▶ Task requirements
Whenever the word "edge" turns up in a line below, that line should be copied.

(Dataset entries)
##############################

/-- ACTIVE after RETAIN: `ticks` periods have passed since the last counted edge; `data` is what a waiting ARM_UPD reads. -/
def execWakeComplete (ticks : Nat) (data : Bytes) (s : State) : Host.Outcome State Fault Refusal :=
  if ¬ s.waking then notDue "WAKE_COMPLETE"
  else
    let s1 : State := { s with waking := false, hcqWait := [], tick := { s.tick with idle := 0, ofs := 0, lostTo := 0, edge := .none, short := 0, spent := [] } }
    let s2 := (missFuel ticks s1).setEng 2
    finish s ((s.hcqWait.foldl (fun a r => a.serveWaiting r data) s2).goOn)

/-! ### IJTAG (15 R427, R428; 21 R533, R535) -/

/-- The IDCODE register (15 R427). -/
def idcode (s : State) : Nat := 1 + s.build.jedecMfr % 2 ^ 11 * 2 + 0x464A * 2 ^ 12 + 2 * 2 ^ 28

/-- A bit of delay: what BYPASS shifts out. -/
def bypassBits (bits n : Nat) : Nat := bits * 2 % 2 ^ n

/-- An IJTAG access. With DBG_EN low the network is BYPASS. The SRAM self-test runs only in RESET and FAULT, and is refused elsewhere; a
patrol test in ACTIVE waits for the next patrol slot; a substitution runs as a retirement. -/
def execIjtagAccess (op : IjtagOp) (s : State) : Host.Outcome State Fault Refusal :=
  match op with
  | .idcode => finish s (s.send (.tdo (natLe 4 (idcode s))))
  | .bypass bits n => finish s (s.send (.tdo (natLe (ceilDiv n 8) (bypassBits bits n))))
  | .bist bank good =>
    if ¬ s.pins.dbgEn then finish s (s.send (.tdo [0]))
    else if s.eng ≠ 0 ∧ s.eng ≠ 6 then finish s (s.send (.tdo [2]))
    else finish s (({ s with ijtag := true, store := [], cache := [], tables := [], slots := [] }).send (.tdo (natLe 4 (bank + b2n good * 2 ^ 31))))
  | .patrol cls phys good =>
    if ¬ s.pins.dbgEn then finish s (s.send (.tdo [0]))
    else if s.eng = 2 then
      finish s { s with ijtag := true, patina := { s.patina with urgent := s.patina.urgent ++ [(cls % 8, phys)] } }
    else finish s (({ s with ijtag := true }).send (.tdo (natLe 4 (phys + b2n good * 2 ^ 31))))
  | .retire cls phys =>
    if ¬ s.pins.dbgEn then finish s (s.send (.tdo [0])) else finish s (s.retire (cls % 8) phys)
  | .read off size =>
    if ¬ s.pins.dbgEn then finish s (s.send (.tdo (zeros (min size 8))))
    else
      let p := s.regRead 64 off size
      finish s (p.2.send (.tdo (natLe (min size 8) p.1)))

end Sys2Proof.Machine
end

##############################

▶ Result
/-- ACTIVE after RETAIN: `ticks` periods have passed since the last counted edge; `data` is what a waiting ARM_UPD reads. -/
    let s1 : State := { s with waking := false, hcqWait := [], tick := { s.tick with idle := 0, ofs := 0, lostTo := 0, edge := .none, short := 0, spent := [] } }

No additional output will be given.